* Given records *

/-- `MoveEffect s m t`: from `s` the move `m` leads to `t`. One constructor per way a move acts; `waits` is the move
that changes nothing. The guards are necessary conditions, enough for the proofs that cite them. -/
inductive MoveEffect (s : State) : Move → State → Prop where
  | waits (m : Move) : MoveEffect s m s
  | hostReads (a : HostAddr) : MoveEffect s (.hostRead a) { s with readData := some (hostRead s a) }
  | badOpcode (v : Byte) : s.busy = false → opcodeOf v = none →
      MoveEffect s (.hostWrite 0x000#10 v) { s with err := .badOpcode }
  | badLen (v : Byte) (op : Opcode) : s.busy = false → opcodeOf v = some op → lenOk s.cfg op s.argLen = false →
      MoveEffect s (.hostWrite 0x000#10 v) { s with err := .badLen }
  | accepts (v : Byte) (op : Opcode) : s.busy = false → opcodeOf v = some op → lenOk s.cfg op s.argLen = true →
      MoveEffect s (.hostWrite 0x000#10 v)
        { s with err := .none, busy := true, cmdPend := some ⟨op, s.argLen, s.argDest⟩ }
  | acksFrame (v : Byte) : v.getLsbD 0 = true → s.frmValid = true →
      MoveEffect s (.hostWrite 0x004#10 v)
        { s with hist := s.hist ++ [.frame (offeredFrame s)], frmValid := false }
  | acksPacket (v : Byte) (ext : List Event) : v.getLsbD 1 = true → s.pktValid = true →
      ext = .packet (offeredPacket s) (v.getLsbD 2) :: (if v.getLsbD 2 then [Event.wake] else []) →
      MoveEffect s (.hostWrite 0x004#10 v)
        { s with hist := s.hist ++ ext, pktValid := false, pePhase := .x7 }
  | acksBoth (v : Byte) (ext : List Event) : v.getLsbD 0 = true → v.getLsbD 1 = true → s.frmValid = true →
      s.pktValid = true →
      ext = .frame (offeredFrame s) :: .packet (offeredPacket s) (v.getLsbD 2) ::
        (if v.getLsbD 2 then [Event.wake] else []) →
      MoveEffect s (.hostWrite 0x004#10 v)
        { s with hist := s.hist ++ ext, frmValid := false, pktValid := false, pePhase := .x7 }
  | storesLen (v : Byte) : s.busy = false → MoveEffect s (.hostWrite 0x001#10 v) { s with argLen := v }
  | storesDest (v : Byte) : s.busy = false → MoveEffect s (.hostWrite 0x002#10 v) { s with argDest := v }
  | storesSrc (a : HostAddr) (v : Byte) : s.busy = false → isSrcAddr s.cfg a = true →
      MoveEffect s (.hostWrite a v) { s with mem := writeByte s.mem a.toNat v }
  | startsEnc (c : PendCmd) : s.peOp = .none → s.cmdPend = some c → c.op = .encSend →
      MoveEffect s .startCmd
        { s with cmdPend := none, peLen := c.len, peDest := c.dest, peOp := .enc, pePhase := .enc, peI := 0 }
  | startsTxp (c : PendCmd) : s.peOp = .none → s.cmdPend = some c → c.op = .txPacket →
      MoveEffect s .startCmd
        { s with
          cmdPend := none, peLen := c.len, peDest := c.dest, peOp := .txp, pePhase := .t1, ie := false, peWait := 0 }
  | startsTxr (c : PendCmd) : s.peOp = .none → s.cmdPend = some c → c.op = .txRaw →
      MoveEffect s .startCmd
        { s with
          cmdPend := none, peLen := c.len, peDest := c.dest, peOp := .txr, pePhase := .t1, ie := false, peWait := 0 }
  | setsUp (c : PendCmd) : s.peOp = .none → s.cmdPend = some c → c.op = .setup →
      MoveEffect s .startCmd { s with cmdPend := none, peLen := c.len, peDest := c.dest, ie := true, busy := false }
  | entersRx : s.peOp = .none → s.ifg = true → s.ie = true →
      MoveEffect s .startRx { s with peOp := .rxd, pePhase := .x1 }
  | putsByte (b : Byte) : s.peOp = .enc → (encodedSrc s)[s.peI]? = some b → s.peI + 1 ≠ (encodedSrc s).length →
      MoveEffect s .stx { s with hist := s.hist ++ [.serialOut b], peI := s.peI + 1 }
  | putsLastByte (b : Byte) : s.peOp = .enc → (encodedSrc s)[s.peI]? = some b →
      s.peI + 1 = (encodedSrc s).length →
      MoveEffect s .stx
        { s with hist := s.hist ++ [.serialOut b], peI := s.peI + 1, busy := false, peOp := .none }
  | writesBurst : transmitting s = true → s.pePhase = .t1 →
      MoveEffect s (.radio [])
        { s with hist := s.hist ++ [.radioWB s.cfg.aTxFifo (txBytes s)], pePhase := .t2 }
  | strobesTx : transmitting s = true → s.pePhase = .t2 →
      MoveEffect s (.radio []) { s with hist := s.hist ++ [.radioST s.cfg.cmdStx], pePhase := .t3 }
  | findsNothing (v : Byte) : s.peOp = .rxd → s.pePhase = .x1 → occCount s.cfg v = 0 →
      MoveEffect s (.radio [v])
        { s with
          hist := s.hist ++ [.radioRS s.cfg.aRxBytes v], rxResult := ⟨false, false, false⟩, rxLen := 0x00#8
          rxRssi := 0x00#8, rxLqiCrc := 0x00#8, pePhase := .x7 }
  | findsBytes (v : Byte) : s.peOp = .rxd → s.pePhase = .x1 → occCount s.cfg v ≠ 0 →
      MoveEffect s (.radio [v]) { s with hist := s.hist ++ [.radioRS s.cfg.aRxBytes v], pePhase := .x2 }
  | readsFitting (l : Byte) : s.peOp = .rxd → s.pePhase = .x2 → l.toNat ≤ s.cfg.maxPkt →
      MoveEffect s (.radio [l]) { s with hist := s.hist ++ [.radioRR s.cfg.aRxFifo l], peL := l, pePhase := .x3 }
  | readsOversize (l : Byte) : s.peOp = .rxd → s.pePhase = .x2 → s.cfg.maxPkt < l.toNat →
      MoveEffect s (.radio [l]) { s with hist := s.hist ++ [.radioRR s.cfg.aRxFifo l], peL := l, pePhase := .x5 }
  | readsPayload (data : List Byte) : s.peOp = .rxd → s.pePhase = .x3 → data.length = s.peL.toNat →
      MoveEffect s (.radio data)
        { s with
          hist := s.hist ++ [.radioRB s.cfg.aRxFifo s.peL.toNat data], mem := writeBytes s.mem rxBase data
          pePhase := .x4 }
  | passesCrc (r q : Byte) : s.peOp = .rxd → s.pePhase = .x4 → crcOk q = true →
      MoveEffect s (.radio [r, q])
        { s with
          hist := s.hist ++ [.radioRB s.cfg.aRxFifo 2 [r, q]], rxRssi := r, rxLqiCrc := q, rxLen := s.peL
          rxResult := ⟨true, true, false⟩, pktValid := true, pePhase := .x6 }
  | failsCrc (r q : Byte) : s.peOp = .rxd → s.pePhase = .x4 → crcOk q = false →
      MoveEffect s (.radio [r, q])
        { s with
          hist := s.hist ++ [.radioRB s.cfg.aRxFifo 2 [r, q]], rxRssi := r, rxLqiCrc := q, rxLen := s.peL
          rxResult := ⟨true, false, false⟩, pePhase := .x7 }
  | flushes : s.peOp = .rxd → s.pePhase = .x5 →
      MoveEffect s (.radio [])
        { s with
          hist := s.hist ++ [.radioST s.cfg.cmdSfrx], rxLen := s.peL, rxRssi := 0x00#8, rxLqiCrc := 0x00#8
          rxResult := ⟨true, false, true⟩, pePhase := .x7 }
  | passesT3 : transmitting s = true → s.pePhase = .t3 → s.pktSig = true →
      MoveEffect s .pe { s with pePhase := .t4 }
  | endsTransmit : transmitting s = true → s.pePhase = .t4 → s.pktSig = false →
      MoveEffect s .pe { s with ifg := false, ie := true, busy := false, peOp := .none }
  | leavesRx : s.peOp = .rxd → s.pePhase = .x7 →
      MoveEffect s .pe
        { s with mem := clearBytes s.mem rxBase s.cfg.maxPkt, ifg := false, peOp := .none }
  | countsTick (n : Nat) : s.cfg.txWaitLimit = some n → inTxWait s = true → s.peWait + 1 < n →
      MoveEffect s .tick { s with peWait := s.peWait + 1 }
  | timesOut (n : Nat) : s.cfg.txWaitLimit = some n → inTxWait s = true → n ≤ s.peWait + 1 →
      MoveEffect s .tick
        { s with
          peWait := s.peWait + 1, ifg := false, ie := true, err := .txTimeout, busy := false, peOp := .none }
  | offersByte (b : Byte) : s.srx = none → MoveEffect s (.srx b) { s with srx := some b }
  | signalFalls : s.pktSig = true → MoveEffect s (.sig false) { s with pktSig := false, ifg := true }
  | signalSets (level : Bool) : ¬(s.pktSig = true ∧ level = false) →
      MoveEffect s (.sig level) { s with pktSig := level }
  | startsFrame (b : Byte) : s.srx = some b → s.frmValid = false →
      MoveEffect s .feed { s with srx := none, decState := .receiving, decIdx := 0x00#8 }
  | discardsByte (b : Byte) : s.srx = some b → s.frmValid = false → s.decState = .idle →
      MoveEffect s .feed { s with srx := none }
  | holdsEscape (b : Byte) : s.srx = some b → s.frmValid = false → s.decState = .receiving →
      MoveEffect s .feed { s with srx := none, decState := .escapePending }
  | endsFrame (b : Byte) : s.srx = some b → s.frmValid = false → s.decState = .receiving →
      MoveEffect s .feed
        { s with srx := none, frmLen := s.decIdx, frmValid := true, decState := .idle, decIdx := 0x00#8 }
  | appends (b x : Byte) : s.srx = some b → s.frmValid = false → s.decIdx.toNat < s.cfg.maxPkt →
      MoveEffect s .feed
        { s with
          srx := none, mem := writeByte s.mem (accBase + s.decIdx.toNat) x, decIdx := s.decIdx + 0x01#8
          decState := .receiving }
  | overflows (b : Byte) : s.srx = some b → s.frmValid = false → s.cfg.maxPkt ≤ s.decIdx.toNat →
      MoveEffect s .feed { s with srx := none, decState := .idle, decIdx := 0x00#8 }
  | resets : MoveEffect s .reset s.resetBlock

theorem effect_of_command (v : Byte) (s : State) : MoveEffect s (.hostWrite 0x000#10 v) (offerCommand v s) := by
  rcases offerCommand_cases v s with ⟨_, h⟩ | ⟨hb, ho, h⟩ | ⟨op, hb, ho, ⟨hl, h⟩ | ⟨hl, h⟩⟩ <;> rw [h]
  · exact .waits _
  · exact .badOpcode v hb ho
  · exact .badLen v op hb ho hl
  · exact .accepts v op hb ho hl

theorem effect_of_ack {v : Byte} {s t : State} (h : runMove (.hostWrite 0x004#10 v) s = .next t) :
    MoveEffect s (.hostWrite 0x004#10 v) t := by
  rw [runMove_ack] at h
  have hp : ∀ u : State, v.getLsbD 1 = true → u = ackPacketPart (v.getLsbD 2) s →
      MoveEffect s (.hostWrite 0x004#10 v) u := by
    rintro u h1 rfl
    rcases ackPacketPart_cases (v.getLsbD 2) s with ⟨_, h2⟩ | ⟨hv, h2⟩ <;> rw [h2]
    · exact .waits _
    · exact .acksPacket v _ h1 hv rfl
  split_ifs at h with h0 h1
  · unfold execAckFrm at h
    cases h1 : v.getLsbD 1 <;> simp only [h1, Bool.false_eq_true, if_false, if_true] at h <;> cases h
    · rcases ackFramePart_cases s with ⟨_, h2⟩ | ⟨hf, h2⟩ <;> rw [h2]
      · exact .waits _
      · exact .acksFrame v h0 hf
    · rcases ackFramePart_cases s with ⟨_, h2⟩ | ⟨hf, h2⟩ <;> rw [h2]
      · exact hp _ h1 rfl
      · rcases ackPacketPart_cases (v.getLsbD 2) { s.emit (.frame (offeredFrame s)) with frmValid := false } with
          ⟨_, h3⟩ | ⟨hv, h3⟩ <;> rw [h3]
        · exact .acksFrame v h0 hf
        · have := MoveEffect.acksBoth (s := s) v _ h0 h1 hf hv rfl
          simpa [State.emit, offeredPacket] using this
  · cases h; exact hp _ h1 rfl
  · cases h; exact .waits _

theorem effect_of_store (a : HostAddr) (v : Byte) (s : State) : MoveEffect s (.hostWrite a v) (hostStore a v s) := by
  unfold hostStore
  split_ifs with hb h1 h2 h3
  · exact .waits _
  · rw [h1]; exact .storesLen v (by simpa using hb)
  · rw [h2]; exact .storesDest v (by simpa using hb)
  · exact .storesSrc a v (by simpa using hb) h3
  · exact .waits _

theorem effect_of_startCommand (s : State) : MoveEffect s .startCmd (startCommand s) := by
  rcases startCommand_cases s with ⟨_, h⟩ | ⟨c, hp, hc, h⟩ <;> rw [h]
  · exact .waits _
  · cases ho : c.op
    · exact .startsEnc c hp hc ho
    · exact .startsTxp c hp hc ho
    · exact .startsTxr c hp hc ho
    · exact .setsUp c hp hc ho

theorem effect_of_encStep (s : State) : MoveEffect s .stx (encStep s) := by
  rcases encStep_cases s with ⟨_, h⟩ | ⟨b, hp, hb, ⟨hl, h⟩ | ⟨hl, h⟩⟩ <;> rw [h]
  · exact .waits _
  · exact .putsByte b hp hb hl
  · exact .putsLastByte b hp hb hl

theorem effect_of_txStep {data : List Byte} {s : State} (ht : transmitting s = true) :
    MoveEffect s (.radio data) (radioStep data s) := by
  have ho : radioOffer s = txOffer s := by
    simp only [transmitting, decide_eq_true_eq] at ht
    rcases ht with ht | ht <;> simp [radioOffer, ht]
  have ha : ∀ u : State, u.peOp = s.peOp → radioAdvance data u = txAdvance u := by
    intro u hu
    simp only [transmitting, decide_eq_true_eq] at ht
    rcases ht with ht | ht <;> simp [radioAdvance, hu, ht]
  rcases radioStep_cases data s with h | ⟨r, hr, hl, h⟩
  · rw [h]; exact .waits _
  · rw [h, ha (s.emit (r.event data)) rfl]
    rw [ho] at hr
    unfold txOffer at hr
    split at hr <;> cases hr
    · rename_i hp
      cases List.length_eq_zero_iff.1 hl
      have := MoveEffect.writesBurst ht hp
      simpa [txAdvance, hp, State.emit, State.toPhase, RadioReq.event] using this
    · rename_i hp
      cases List.length_eq_zero_iff.1 hl
      have := MoveEffect.strobesTx ht hp
      simpa [txAdvance, hp, State.emit, State.toPhase, RadioReq.event] using this

theorem effect_of_rxStep {data : List Byte} {s : State} (hr : s.peOp = .rxd) :
    MoveEffect s (.radio data) (radioStep data s) := by
  have ho : radioOffer s = rxOffer s := by simp [radioOffer, hr]
  rcases radioStep_cases data s with h | ⟨r, hq, hl, h⟩
  · rw [h]; exact .waits _
  · have ha : radioAdvance data (s.emit (r.event data)) = rxAdvance data (s.emit (r.event data)) := by
      simp [radioAdvance, hr]
    rw [h, ha]
    rw [ho] at hq
    unfold rxOffer at hq
    split at hq <;> cases hq <;> rename_i hp
    · obtain ⟨v, rfl⟩ := List.length_eq_one_iff.1 hl
      by_cases hz : occCount s.cfg v = 0
      · simpa [rxAdvance, hp, State.emit, RadioReq.event, stepX1, hz] using MoveEffect.findsNothing v hr hp hz
      · simpa [rxAdvance, hp, State.emit, State.toPhase, RadioReq.event, stepX1, hz]
          using MoveEffect.findsBytes v hr hp hz
    · obtain ⟨l, rfl⟩ := List.length_eq_one_iff.1 hl
      by_cases hz : l.toNat ≤ s.cfg.maxPkt
      · simpa [rxAdvance, hp, State.emit, RadioReq.event, stepX2, hz] using MoveEffect.readsFitting l hr hp hz
      · simpa [rxAdvance, hp, State.emit, RadioReq.event, stepX2, hz]
          using MoveEffect.readsOversize l hr hp (by omega)
    · simpa [rxAdvance, hp, State.emit, RadioReq.event, stepX3] using MoveEffect.readsPayload data hr hp hl
    · obtain ⟨r, q, rfl⟩ := List.length_eq_two.1 hl
      cases hz : crcOk q
      · simpa [rxAdvance, hp, State.emit, RadioReq.event, stepX4, hz] using MoveEffect.failsCrc r q hr hp hz
      · simpa [rxAdvance, hp, State.emit, RadioReq.event, stepX4, hz] using MoveEffect.passesCrc r q hr hp hz
    · cases List.length_eq_zero_iff.1 hl
      simpa [rxAdvance, hp, State.emit, RadioReq.event, stepX5] using MoveEffect.flushes hr hp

* What is needed *
An exact copy of the lines above, from the one containing "v _ h1 hv rfl" down to the one containing "s.emit (.frame (offeredFrame" and including both, is the whole answer; retype it and nothing else.

* Output *
    · exact .acksPacket v _ h1 hv rfl
  split_ifs at h with h0 h1
  · unfold execAckFrm at h
    cases h1 : v.getLsbD 1 <;> simp only [h1, Bool.false_eq_true, if_false, if_true] at h <;> cases h
    · rcases ackFramePart_cases s with ⟨_, h2⟩ | ⟨hf, h2⟩ <;> rw [h2]
      · exact .waits _
      · exact .acksFrame v h0 hf
    · rcases ackFramePart_cases s with ⟨_, h2⟩ | ⟨hf, h2⟩ <;> rw [h2]
      · exact hp _ h1 rfl
      · rcases ackPacketPart_cases (v.getLsbD 2) { s.emit (.frame (offeredFrame s)) with frmValid := false } with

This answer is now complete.